Last week’s SMa,r,t article (https://smmirror.com/2024/07/sm-art-column-food-water-and-energy-part-1-of-3/) addressed the city’s seismic risk from an inevitable major earthquake disrupting the three essential elements of survival: food, water, and energy. Specifically, we looked at the water supply risk from the San Andreas fault, which could rupture two large, long-distance canals that provide about 25% of the city’s water needs. An energy outage has a similar risk profile, but the good news is that there is more that can be done to protect the city if we start planning now.
Many power sources
Unlike vulnerable imported water, renewable sources of electrical energy (wind, solar, hydroelectric, tidal, geothermal) are already widely distributed in the Los Angeles Basin, as are non-renewable sources of power (coal, oil, natural gas, nuclear). The closest and largest renewable daytime sources of electricity are the thousands of existing rooftop photovoltaic and hot water solar collectors spread throughout the city. These solar collectors provide reliable daytime electricity regardless of oil, gas, or SCE billing prices. Fossil fuel costs fluctuate widely, as do the city’s water rates, which have doubled in five years, and can be seen every day at the gas station.
While the cost of electricity for homes and businesses does not fluctuate as dramatically as the market-driven fluctuations in gasoline for motor vehicles, fossil fuels inevitably rise because human extraction is depleting them faster than new economic sources can be found. Coal mines are running out, oil can only be found deeper underwater or in hotter deserts (or further into the Arctic) than can be economically extracted, and uranium for atomic energy can only be found in certain limited locations. And, as expected, these rising non-renewable energy costs disproportionately affect the poorest members of society.
Thus, as the world’s population’s energy needs increase, non-renewable energy sources, with their numerous benefits and risks, will first be squeezed, then extracted more efficiently, but eventually run out when the cost of extraction exceeds the value of that energy. There are now indications that peak oil has been reached, after which oil production will decline, but its cost will naturally continue to rise. With the cost per kilowatt of renewable electricity sources falling more rapidly than the cost of gas, oil, and nuclear power, the overwhelming price pressures on fossil fuels will only increase.

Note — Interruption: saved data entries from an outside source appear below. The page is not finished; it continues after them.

/-- A capacity stored, y the lane after it (R153). -/
theorem State.storeCapacity_eq {s : State} {l : LaneId} {v : Nat} {y : Lane}
    (hy : (s.lane l).withCapacity (laneCapacity (s.laneFloor l) v) = y) :
    s.storeCapacity l v =
      if y.state = (s.lane l).state then { s with lanes := s.lanes.set l.val y }
      else
        { s with
          lanes := s.lanes.set l.val y
          events := s.events.offer (.lane l .capacity (s.lane l).state y)
          pickDue := s.pickDue || decide (y.state = .open) } := by
  simp only [State.storeCapacity, hy, State.callPick_if, State.setLane_laneEvent]
  rfl

/-- An entry of LANE is the lane's capacity (R153, Table 11-5). -/
theorem State.storeEntry_lane (s : State) (l : LaneId) (b : Byte) :
    s.storeEntry .lane l.val [b] =
      (s.storeCapacity l b.toNat, decide (laneCapacity (s.laneFloor l) b.toNat ≠ b.toNat)) := by
  have hl : Fin.ofNat 6 l.val = l := Fin.ext (Nat.mod_eq_of_lt l.isLt)
  have hv : (field [b] 0).toNat = b.toNat := rfl
  rw [State.storeEntry, hl, hv]
  exact Prod.ext rfl (by rw [Bool.eq_iff_iff]; simp)

theorem exec_laneOpen_taken (h : s.Heads 0x2A q rest) (hq : q.body = [b]) :
    exec .laneOpen s =
      .next (((s.dequeued rest).withLane b fun l => ((s.dequeued rest).laneOpen l).accept).reply q).finish :=
  congrArg _ (State.takeRequest_byte (act := fun t b => t.withLane b fun l => (t.laneOpen l).accept) h rfl hq)

theorem exec_laneClose_taken (h : s.Heads 0x2B q rest) (hq : q.body = [b]) :
    exec .laneClose s =
      .next (((s.dequeued rest).withLane b fun l => ((s.dequeued rest).closeLane l .closed).accept).reply q).finish :=
  congrArg _ (State.takeRequest_byte (act := fun t b => t.withLane b fun l => (t.closeLane l .closed).accept) h rfl hq)

theorem State.laneOpen_reply (s : State) (q : Request) (rest : List Request) (l : LaneId) :
    ((s.dequeued rest).laneOpen l).accept.reply q =
      if (s.lane l).state ≠ .closed then s.answered q rest .ok
      else
        let y : Lane := { s.lane l with state := (s.lane l).byCount }
        { s.answered q rest .ok with
          lanes := s.lanes.set l.val y
          events := s.events.offer (.lane l .opened .closed y)
          pickDue := s.pickDue || decide ((s.lane l).count < (s.lane l).capacity) } := by
  rw [State.laneOpen_eq]
  exact apply_ite (fun t : State => t.accept.reply q) _ _ _

theorem State.closeLane_reply (s : State) (q : Request) (rest : List Request) (l : LaneId) (cause : LaneCause) :
    ((s.dequeued rest).closeLane l cause).accept.reply q =
      if (s.lane l).state = .closed then s.answered q rest .ok
      else
        { s.answered q rest .ok with
          lanes := s.lanes.set l.val { s.lane l with state := .closed }
          events := s.events.offer (.lane l cause (s.lane l).state { s.lane l with state := .closed }) } := by
  rw [State.closeLane_eq]
  exact apply_ite (fun t : State => t.accept.reply q) _ _ _

/-! ### Messages about a lane (R167) -/

theorem State.laneMessage_in (s : State) (kind tag lane : Byte) (act : LaneId → State → State)
    (h : lane.toNat < 6) :
    s.laneMessage kind tag lane act = (act ⟨lane.toNat, h⟩ (s.tells (.ack kind tag))).finish :=
  congrArg State.finish (dif_pos h)

theorem State.laneMessage_out (s : State) (kind tag lane : Byte) (act : LaneId → State → State)
    (h : ¬ lane.toNat < 6) : s.laneMessage kind tag lane act = (s.tells (.nak kind .range tag)).finish :=
  congrArg State.finish (dif_neg h)

theorem exec_toteOut_eq (s : State) (tag lane : Byte) :
    exec (.toteOut tag lane) s = .next (s.laneMessage 0x47 tag lane fun l t => t.closeLane l .toteOut) := rfl

theorem exec_toteIn_eq (s : State) (tag lane : Byte) :
    exec (.toteIn tag lane) s = .next (s.laneMessage 0x46 tag lane fun l t => t.toteIn l) := rfl

@[simp] theorem State.lane_tells (s : State) (f : HandlerFrame) (l : LaneId) : (s.tells f).lane l = s.lane l := rfl

/-! ### MANIFEST_TAKE (R163) -/

theorem exec_manifestTake_taken (h : s.Heads 0x2C q rest) (hq : q.body = [b]) :
    exec .manifestTake s = .next (((s.dequeued rest).manifestTake b.toNat).reply q).finish :=
  congrArg _ (State.takeRequest_byte (act := fun t b => t.manifestTake b.toNat) h rfl hq)

theorem State.manifestTake_range {n : Nat} (hn : 48 < n) (s : State) (q : Request) (rest : List Request) :
    ((s.dequeued rest).manifestTake n).reply q = s.answered q rest .range := congrArg (Answer.reply · q) (if_pos hn)

/-- A take within range removes and answers the first k records, k the fewest of n, the records held and six. -/
theorem State.manifestTake_eq {n : Nat} (hn : ¬ 48 < n) (s : State) :
    let m := s.dispatch.manifest
    let k := min n (min m.length 6)
    s.manifestTake n =
      State.accept { s with
        dispatch := { s.dispatch with manifest := m.drop k }
        pickDue := s.pickDue || decide (0 < k) } (manifestBody (m.take k) (m.length - k) s.dispatch.nextRecord) := by
  intro m k
  have htake : m.take (min n 6) = m.take k := List.take_eq_take_iff.2 (by omega)
  have hdrop : m.drop (min n 6) = m.drop k := List.drop_eq_drop_iff.2 (by omega)
  have htaken : (m.take k).isEmpty = true ↔ ¬ 0 < k := by
    rw [List.isEmpty_iff, ← List.length_eq_zero_iff, List.length_take]
    omega
  have hm : s.dispatch.manifest = m := rfl
  refine (if_neg hn).trans ?_
  simp only [Config.takeMax, hm, htake, hdrop, htaken, ite_not, State.callPick_if, List.length_drop]

end Sys2Proof.Machine
end

section
/-! SUPPORT. Dispatch, lanes and the manifest settled: DISPATCH_ENABLE and DISPATCH_WITHDRAW, LANE_OPEN, LANE_CLOSE and
a capacity written, TOTE_IN and TOTE_OUT, MANIFEST_TAKE. -/

namespace Sys2Proof.Machine

/-- Settles O35, by the code of the setting, the work each reset does, and the checks of a withdrawal in order. -/
theorem dispatchRequestsEnableAndWithdraw : Obligations.DispatchRequestsEnableAndWithdraw := by
  unfold Obligations.DispatchRequestsEnableAndWithdraw
  refine ⟨⟨fun s q rest b h hq => ?_, fun _ => State.pickSelection_disabled, fun _ _ _ => exec_powerOnReset_enabled,
    fun _ _ _ _ => exec_warmReset_enabled⟩, fun s q rest b h hq => ?_⟩
  · rw [exec_dispatchEnable_taken h hq, State.dispatchCoded_reply]
  · rw [exec_dispatchWithdraw_taken h hq]
    by_cases hb : b.toNat < 24
    · rw [State.withSlot_in _ _ _ hb, dif_pos hb, State.withdraw_reply]
    · rw [State.withSlot_out _ _ _ (Nat.not_lt.1 hb), dif_neg hb, State.refuse_dequeued]

/-- Settles O36: a lane closed, a lane opened by its count, and a capacity stored, each as a whole state. -/
theorem lanesOpenCloseAndTakeCapacity : Obligations.LanesOpenCloseAndTakeCapacity := by
  unfold Obligations.LanesOpenCloseAndTakeCapacity
  refine ⟨fun s q rest b hq => ⟨fun h => ?_, fun h => ?_⟩, fun s l b => ?_⟩
  · rw [exec_laneClose_taken h hq]
    by_cases hb : b.toNat < 6
    · rw [State.withLane_in _ _ _ hb, dif_pos hb, State.closeLane_reply]
    · rw [State.withLane_out _ _ _ (Nat.not_lt.1 hb), dif_neg hb, State.refuse_dequeued]
  · rw [exec_laneOpen_taken h hq]
    by_cases hb : b.toNat < 6
    · rw [State.withLane_in _ _ _ hb, dif_pos hb, State.laneOpen_reply]
      rfl
    · rw [State.withLane_out _ _ _ (Nat.not_lt.1 hb), dif_neg hb, State.refuse_dequeued]
  · intro x c y
    rw [State.storeEntry_lane, State.storeCapacity_eq (Lane.withCapacity_eq x c)]
    rfl

/-- Settles O37: within the six lanes a lane closed or a tote set down after the ACK, beyond them a NAK. -/
theorem totesComeAndGo : Obligations.TotesComeAndGo := by
  unfold Obligations.TotesComeAndGo
  refine fun s tag b => ⟨?_, ?_⟩
  · rw [exec_toteOut_eq]
    by_cases hb : b.toNat < 6
    · rw [State.laneMessage_in _ _ _ _ _ hb, dif_pos hb, State.closeLane_eq, State.lane_tells]
      rfl
    · rw [State.laneMessage_out _ _ _ _ _ hb, dif_neg hb]
  · rw [exec_toteIn_eq]
    by_cases hb : b.toNat < 6
    · rw [State.laneMessage_in _ _ _ _ _ hb, dif_pos hb, State.toteIn_eq, State.lane_tells]
      rfl
    · rw [State.laneMessage_out _ _ _ _ _ hb, dif_neg hb]

/-- Settles O38: above 48 a refusal, else the first k records removed and answered. -/
theorem manifestTakeRemovesTheOldest : Obligations.ManifestTakeRemovesTheOldest := by
  unfold Obligations.ManifestTakeRemovesTheOldest
  intro s q rest b h hq m k
  rw [exec_manifestTake_taken h hq]
  by_cases hb : 48 < b.toNat
  · rw [if_pos hb, State.manifestTake_range hb]
  · rw [if_neg hb, State.manifestTake_eq hb]
    rfl

end Sys2Proof.Machine
end

section
/-! SUPPORT. The transfer record and the requests that settle it (R162, R166, R174, R175): a transfer moved, a drive
booked and a slot that leaves UNLOADING, as whole states; and what HANDLER_RESUME and TRANSFER_CONFIRM answer. -/

namespace Sys2Proof.Machine

variable {s : State} {q : Request} {rest : List Request} {b : Byte} {i : SlotId} {l : LaneId} {start : Nat}

/-! ### A transfer moved, a drive booked, a slot left -/

theorem State.moveTransfer_eq (s : State) (entered : Transfer) (timer : Option Nat) (cause : TransferCause) :
    s.moveTransfer entered timer cause = s.moved entered timer cause := rfl

/-- The lane's count raised by a booking, FULL where that brings an OPEN lane to its capacity (R162 step 1). -/
theorem State.raiseCount_eq (s : State) (l : LaneId) :
    s.raiseCount l =
      let x := s.lane l
      let full := x.state = .open ∧ x.capacity ≤ x.count + 1
      let y : Lane := { x with count := x.count + 1, state := if full then .full else x.state }
      { s with
        lanes := s.lanes.set l.val y
        events := if full then s.events.offer (.lane l .full .open y) else s.events } := by
  by_cases hf : (s.lane l).state = .open ∧ (s.lane l).capacity ≤ (s.lane l).count + 1
  · obtain ⟨hopen, hfull⟩ := hf
    simp [State.raiseCount, State.setLane_laneEvent, hopen, hfull]
  · simp only [State.raiseCount, if_neg hf]
    rfl

/-- The manifest record of a booking, formed after the count is raised (R162 step 2). -/
theorem State.manifestRecord_raiseCount (s : State) (i : SlotId) (l : LaneId) (confirmed : Bool) :
    (s.raiseCount l).manifestRecord i l confirmed =
      let g := (s.record i).grade.getD { bin := binReject, score := 0, reason := .noGrade }
      { number := s.dispatch.nextRecord, slot := i, identity := (s.record i).identity, bin := g.bin, score := g.score,
        reason := g.reason, lane := l, toteSequence := (s.lane l).toteSequence, place := (s.lane l).count + 1,
        confirmed } := by
  rw [State.raiseCount_eq]
  simp [State.manifestRecord, State.lane, State.record, State.slot]

theorem State.book_eq (s : State) (i : SlotId) (l : LaneId) (confirmed : Bool) :
    s.book i l confirmed = s.booked i l confirmed := by
  simp only [State.book, State.manifestRecord_raiseCount]
  by_cases hm : s.dispatch.manifest.length = 47
  · simp [State.raiseCount_eq, State.booked, nextRecordNumber, Config.manifestDepth, State.offer, hm]
  · simp [State.raiseCount_eq, State.booked, nextRecordNumber, Config.manifestDepth, hm]

@[simp] theorem State.record_booked (s : State) (i j : SlotId) (l : LaneId) (confirmed : Bool) :
    (s.booked i l confirmed).record j = s.record j := rfl

/-- A slot outside ACTIVE leaves UNLOADING: EMPTY, or FAULTED where a drive is seen (R17, R9). -/
theorem State.leaveUnloading_eq (h : (s.record i).life ≠ .active) (cause : SlotCause) :
    s.leaveUnloading i cause = s.left i cause := by
  unfold State.leaveUnloading State.left
  split
  · exact State.enterFresh_eq h rfl _ _
  · exact State.enterFresh_eq h rfl _ _

/-! ### A reply formed after the work is formed as well before it -/

theorem State.booked_reply (s : State) (q : Request) (i : SlotId) (l : LaneId) (confirmed : Bool) :
    (s.booked i l confirmed).accept.reply q = (s.accept.reply q).booked i l confirmed := rfl

theorem State.left_reply (s : State) (q : Request) (i : SlotId) (cause : SlotCause) :
    (s.left i cause).accept.reply q = (s.accept.reply q).left i cause :=
  apply_ite (fun t : State => t.accept.reply q) _ _ _

theorem State.accept_dequeued (s : State) (q : Request) (rest : List Request) :
    (s.dequeued rest).accept.reply q = s.answered q rest .ok := rfl

/-! ### HANDLER_RESUME (R174) -/

theorem exec_handlerResume_taken (h : s.Heads 0x30 q rest) (hq : q.body = []) :
    exec .handlerResume s = .next (((s.dequeued rest).handlerResume).reply q).finish := by
  refine congrArg _ ((State.takeRequest_head h rfl).trans ?_)
  rw [hq, if_pos (show exactly 0 [] = true from rfl)]
  rfl

theorem State.handlerResume_reply (s : State) (q : Request) (rest : List Request) :
    (s.dequeued rest).handlerResume.reply q =
      if s.handler.transfer.state = .awaitingConfirm then s.answered q rest .state
      else if s.dispatch.stall = none then s.answered q rest .ok
      else { s.answered q rest .ok with dispatch := { s.dispatch with stall := none }, pickDue := true } := by
  by_cases ha : s.handler.transfer.state = .awaitingConfirm
  · rw [if_pos ha]
    exact congrArg (Answer.reply · q) (if_pos ha)
  · rw [if_neg ha]
    refine (congrArg (Answer.reply · q) (if_neg ha)).trans ?_
    by_cases hs : s.dispatch.stall = none
    · rw [if_pos hs]
      exact congrArg (Answer.reply · q) (if_neg (by simp [State.dequeued, hs]))
    · rw [if_neg hs]
      exact congrArg (Answer.reply · q) (if_pos (Option.isSome_iff_ne_none.2 hs))

/-! ### TRANSFER_CONFIRM (R175) -/

/-- What TRANSFER_CONFIRM does, by the code of its outcome (R175, R196). -/
def State.confirmCoded (s : State) (b : Byte) : Answer :=
  match outcomeOf b with
  | some o => s.transferConfirm o
  | none => s.refuse .range

theorem exec_transferConfirm_taken (h : s.Heads 0x31 q rest) (hq : q.body = [b]) :
    exec .transferConfirm s = .next (((s.dequeued rest).confirmCoded b).reply q).finish :=
  congrArg _ (State.takeRequest_byte (act := State.confirmCoded) h rfl hq)

theorem outcomeOf_unknown (h : 2 < b.toNat) : outcomeOf b = none := List.getElem?_eq_none h

theorem outcomeOf_known (h : b.toNat ≤ 2) : ∃ o, outcomeOf b = some o :=
  ⟨_, List.getElem?_eq_getElem (Nat.lt_succ_of_le h)⟩

theorem State.confirmCoded_zero (s : State) : s.confirmCoded 0 = s.transferConfirm .inTote := rfl
theorem State.confirmCoded_one (s : State) : s.confirmCoded 1 = s.transferConfirm .inSlot := rfl
theorem State.confirmCoded_two (s : State) : s.confirmCoded 2 = s.transferConfirm .lost := rfl

theorem State.confirmCoded_unknown (h : 2 < b.toNat) : s.confirmCoded b = s.refuse .range := by
  rw [State.confirmCoded, outcomeOf_unknown h]

/-- No confirmation is awaited (R175 check 2). -/
theorem State.transferConfirm_elsewhere (h : s.handler.transfer.state ≠ .awaitingConfirm) (o : ConfirmOutcome) :
    s.transferConfirm o = s.refuse .state := by
  unfold State.transferConfirm
  split
  · next ht => exact absurd (congrArg Transfer.state ht) h
  · rfl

There is another big difference between renewable and non-renewable energy: the former are generally “cleaner” than the latter. For example, the US is experiencing a surge in natural gas production through hydraulic fracturing, which has taken a permanent toll on hundreds of polluted local water systems. Offshore oil platforms have exploded (Deepwater Horizon), polluting miles of ocean. Burning coal blankets downwind states with acid rain and mercury, with measurable negative effects on human and animal health. Finally, nuclear power plants explode periodically (Three Mile Island, Chernobyl, Fukushima, etc.) and the storage of spent fuel is essentially a perpetual problem.
Of course, renewable energy is not pollution-free; mining for rare metals needed for solar collectors and batteries disrupts ecosystems and exploits workers, just like other extractive activities, and giant wind turbines kill thousands of migratory birds. But overall, renewable energy sources are cleaner (have fewer secondary effects) than non-renewable sources. Widespread use of clean, renewable power sources would also make homes more earthquake-resistant and extend the lifespan of individual residents (due to reduced pollution).
The variability of most renewable energy sources
But a big difference between renewable and non-renewable energy is that renewable energy is usually subject to interruptions, both scheduled and unscheduled. The sun doesn’t shine all day, the tides go up and down twice a day, the wind doesn’t blow constantly, and the rain needed for hydroelectric power (and food) varies with the seasons. So over millennia, humans have developed hundreds of clever ways to ensure a steady supply from fluctuating sources. We have refrigerators to store food until the next time we go to the grocery store. We build barns and silos to get through the winter when food doesn’t grow. We build reservoirs, dams and aqueducts to stabilize the seasonal fluctuations of water. Finally, we use batteries to later use electricity generated previously from various sources. Some sources are fluctuating (e.g. solar, wind), while others are more stable (e.g. natural gas, oil).
The grid is not ready.
So while renewable energy sources are cheaper and cleaner than fossil fuels, and potentially more stable in the event of an earthquake, the power grid is extremely vulnerable. For example, currently, typical rooftop solar power systems are not designed or required to operate continuously if the SCE does not power the system; for a variety of safety engineering reasons, they automatically shut down as soon as the SCE loses power. And, as mentioned above, the San Andreas fault system crosses the vulnerable power lines that connect us to the vast solar collectors and windmills in the desert to the east and north. So, despite the abundance of clean power sources nearby and far away, they may not be accessible in a seismic emergency.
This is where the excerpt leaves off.